[Collected data]
*** Block opens ***

-- ==== Sys2Proof/Machine/Attach.lean ====
section
/-! DEFINITION. The host link and bring-up: detach, failure and re-attach (R377, R378, R395), core and inspection resets (R367,
R378), power-on and the factors (R405 to R407). -/

namespace Sys2Proof.Machine

/-! ### Detach and failure (R377, R378, R395) -/

/-- The contexts that p holds of. -/
def Mach.ctxsWhere (m : Mach) (p : Ctx → Bool) : List Nat := (m.ctxs.filter (fun e => p e.2)).map (·.1)

/-- DETACH (R395): resumable contexts go on as after a failure, viral ones are torn down. -/
def execDetach (s : State) : Host.Outcome State Fault Refusal :=
  .next (if !s.mmio then s
    else
      let vs := s.mach.ctxsWhere (fun c => c.viral && c.state != .free)
      let m := vs.foldl (fun m n => m.teardown s.dev.number n) s.mach
      { s with mach := { m with linkDown := true }, dev := { s.dev with attach := 2 } })

/-- A viral context is resident on some core (R378). -/
def Mach.viralResident (m : Mach) : Bool := m.cores.any (fun e => e.2.groups.any (fun g => g.2.id.viral))

/-- LINK_FAILURE (R377, R378, R440): after a DETACH only the event is posted. -/
def execLinkFailure (s : State) : Host.Outcome State Fault Refusal :=
  .next (if !s.dev.linkUp then s
    else
      let m := s.mach.postEvent 5 0xFFFF 0 0
      if s.dev.attach != 1 then { s with mach := m, dev := { s.dev with linkUp := false } }
      else { s with
        mach := { m with linkDown := true, viral := m.viral || m.viralResident }
        dev := { s.dev with linkUp := false, attach := 2 } })

/-- LINK_UP (R440). -/
def execLinkUp (s : State) : Host.Outcome State Fault Refusal :=
  .next (if s.dev.linkUp then s
    else { s with mach := s.mach.postEvent 5 0xFFFF 0 1, dev := { s.dev with linkUp := true } })

/-! ### Re-attach (R106, R110, R395) -/

/-- The control block of a kept queue still has the device's generation. -/
def Mach.sameGen (m : Mach) (x : Queue) : Bool :=
  match (m.ctxRead x.ctx x.qcb 32).2 with
  | .bytes bs => (controlBlock bs).gen == x.gen
  | _ => false

/-- A queue is drained and torn down (R110): its TAKEN entries are abandoned, also one that is not judged yet, one whose rejection is not
stored yet, and those of launches whose last stores have had to wait; the groups of its launches are killed. -/
def Mach.drainQueue (m : Mach) (q : Nat) : Mach :=
  let x := m.queues.getD q {}
  let ids := (m.launches.filter (fun e => e.2.queue == q && !e.2.stored)).map (·.1)
  let late := (m.launches.filter (fun e => e.2.queue == q && e.2.done && !e.2.stored)).map (·.1)
  let gone (j : OwnJob) : Bool := j.queue == some q && (x.taking.isSome || j.rejecting.isSome) ||
    j.steps.any (fun s => match s with | .finish id => late.contains id | _ => false)
  let vas := (x.taking.map (·.1)).toList ++ ((m.jobs.filter gone).filter (fun j => j.queue == some q)).filterMap OwnJob.rejecting
  let m := { m with jobs := m.jobs.filter (fun j => !gone j) }.drainEntries x.ctx vas
  let m := { m.modQueue q (fun x => { x with en := false, enabling := false, token := none, taking := none }) with
    launches := m.launches.mapVals (fun i l => if ids.contains i then { l with abandoned := true } else l) }
  let m := late.foldl (fun m id => match m.launches.get? id with
    | some l => m.ownSteps l.ctx [.store l.entryVa [5], .finish id]
    | none => m) m
  (m.groupsWhere (fun _ g => ids.contains g.id.launch)).foldl (fun m g => m.kill g.1 g.2.1 g.2.2.uid none) m

/-- The records of a context's host-write reserve drain in their order (R106), and the words they change wake (R134). -/
def Mach.drainReserve (m : Mach) (n : Nat) : Mach :=
  let rs := (m.ctx n).reserve
  (rs.foldl (fun m r => (m.hostStore n r.line r.mask r.data).wakeLine (.host r.line))
    (m.modCtx n (fun c => { c with reserve := [], reserveStalled := false })))

/-- Steps 4 to 6 of the re-attach. -/
def Mach.commit (m : Mach) : Mach :=
  let m := { m with linkDown := false }
  let on := m.queues.filter (fun e => e.2.en)
  let lost := on.filter (fun e => !(e.2.keep && m.sameGen e.2))
  let m := lost.foldl (fun m e => m.drainQueue e.1) m
  let m := (m.ctxs.map (·.1)).foldl Mach.drainReserve m
  let m := { m with queues := m.queues.mapVals (fun _ x => { x with keep := false }) }
  ((m.queues.filter (fun e => e.2.en)).foldl (fun m e => m.resumeQueue e.1) m).serveJobs

/-- COMMIT (R395). -/
def execCommit (s : State) : Host.Outcome State Fault Refusal :=
  .next (if !s.dev.linkUp || s.dev.attach != 2 || s.mach.viral then s
    else { s with mach := s.mach.commit, dev := { s.dev with attach := 1 } })

/-! ### Resets (R367, R378) -/

/-- CORE_RESET (R367). -/
def execCoreReset (core : Nat) (s : State) : Host.Outcome State Fault Refusal :=
  s.host (fun m => if core < 256 then m.coreReset s.dev.number core else m)

/-- Every core is reset, and device memory and the context table stay (R378): nothing is resumed or settled. -/
def Mach.inspection (m : Mach) : Mach :=
  { m with
    cores := m.cores.mapVals (fun _ c => { c.restart with harvestCtx := none, dicts := [], congestion := [], meshSum := [] })
    clusters := [], msgs := [], waitTab := [], replies := [], walker := [], launches := [], fabricAtomics := [], jobs := [], outbox := [], halves := []
    queues := m.queues.mapVals (fun _ x => { x with en := false, enabling := false, token := none, taking := none })
    viral := false, linkDown := false }

/-- INSPECTION_RESET (R378): the only way out of the viral state. -/
def execInspectionReset (s : State) : Host.Outcome State Fault Refusal :=
  .next (if s.dev.linkUp && s.mach.viral then
    { s with mach := s.mach.inspection, dev := { s.dev with attach := 1 } } else s)

/-! ### Power-on and the factors (R405 to R407) -/

/-- Leaves of the identity key (R407). -/
def identityLeaves : Nat := 1048576

/-- The machine after power-on: what lies outside the device stays, and no number is drawn twice. -/
def Mach.powerOn (m : Mach) : Mach :=
  { hostMem := m.hostMem, peers := m.peers, peerTags := m.peerTags, peerEcc := m.peerEcc, fabric := m.fabric, nextUid := m.nextUid, draws := m.draws, creates := m.creates }

/-- The device after power-on (R406): plane 0 lit, every die at level 2, 1,024 leaves skipped (R407). -/
def Device.powerOn (d : Device) (image : Nat) : Device :=
  { fwVersion := image, fuseVersion := d.fuseVersion, leaf := d.leaf + 1024, exhausted := identityLeaves ≤ d.leaf + 1024 }

/-- POWER_ON (R405, R406): an image that does not verify, or is older than the fuses allow, stops the boot. -/
def execPowerOn (signatureOk : Bool) (s : State) : Host.Outcome State Fault Refusal :=
  let image := s.dev.newImage.getD s.dev.fwVersion
  .next (if signatureOk && s.dev.fuseVersion ≤ image then
      { s with curCore := 0, curLane := 0, mach := s.mach.powerOn, dev := s.dev.powerOn image }
    else { s with dev := { s.dev with attach := 0, running := false } })

/-- The host reaches the factors' mailbox, which a failed boot leaves open (R405). -/
def State.mailbox (s : State) : Bool := s.dev.linkUp && s.dev.attach != 2

/-- FIRMWARE_UPDATE (R405). -/
def execFirmwareUpdate (version : Nat) (s : State) : Host.Outcome State Fault Refusal :=
  .next (if s.mailbox then { s with dev := { s.dev with newImage := some version } } else s)

/-- ATTESTATION (R407): a report uses the next leaf, and EXHAUSTED when none remains. -/
def execAttestation (nonce : BitVec 256) (s : State) : Host.Outcome State Fault Refusal :=
  .next (if !s.mailbox then s
    else if identityLeaves ≤ s.dev.leaf then { s with dev := { s.dev with exhausted := true } }
    else { s with dev := { s.dev with leaf := s.dev.leaf + 1, reports := s.dev.reports + 1, nonce } })

end Sys2Proof.Machine
end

*** Block closes ***

Write down, word for word, the lines above from the one containing "CORE_RESET (R367). -/" through the one containing "s with curCore", both ends included.

/-- CORE_RESET (R367). -/
def execCoreReset (core : Nat) (s : State) : Host.Outcome State Fault Refusal :=
  s.host (fun m => if core < 256 then m.coreReset s.dev.number core else m)

/-- Every core is reset, and device memory and the context table stay (R378): nothing is resumed or settled. -/
def Mach.inspection (m : Mach) : Mach :=
  { m with
    cores := m.cores.mapVals (fun _ c => { c.restart with harvestCtx := none, dicts := [], congestion := [], meshSum := [] })
    clusters := [], msgs := [], waitTab := [], replies := [], walker := [], launches := [], fabricAtomics := [], jobs := [], outbox := [], halves := []
    queues := m.queues.mapVals (fun _ x => { x with en := false, enabling := false, token := none, taking := none })
    viral := false, linkDown := false }

/-- INSPECTION_RESET (R378): the only way out of the viral state. -/
def execInspectionReset (s : State) : Host.Outcome State Fault Refusal :=
  .next (if s.dev.linkUp && s.mach.viral then
    { s with mach := s.mach.inspection, dev := { s.dev with attach := 1 } } else s)

/-! ### Power-on and the factors (R405 to R407) -/

/-- Leaves of the identity key (R407). -/
def identityLeaves : Nat := 1048576

/-- The machine after power-on: what lies outside the device stays, and no number is drawn twice. -/
def Mach.powerOn (m : Mach) : Mach :=
  { hostMem := m.hostMem, peers := m.peers, peerTags := m.peerTags, peerEcc := m.peerEcc, fabric := m.fabric, nextUid := m.nextUid, draws := m.draws, creates := m.creates }

/-- The device after power-on (R406): plane 0 lit, every die at level 2, 1,024 leaves skipped (R407). -/
def Device.powerOn (d : Device) (image : Nat) : Device :=
  { fwVersion := image, fuseVersion := d.fuseVersion, leaf := d.leaf + 1024, exhausted := identityLeaves ≤ d.leaf + 1024 }

/-- POWER_ON (R405, R406): an image that does not verify, or is older than the fuses allow, stops the boot. -/
def execPowerOn (signatureOk : Bool) (s : State) : Host.Outcome State Fault Refusal :=
  let image := s.dev.newImage.getD s.dev.fwVersion
  .next (if signatureOk && s.dev.fuseVersion ≤ image then
      { s with curCore := 0, curLane := 0, mach := s.mach.powerOn, dev := s.dev.powerOn image }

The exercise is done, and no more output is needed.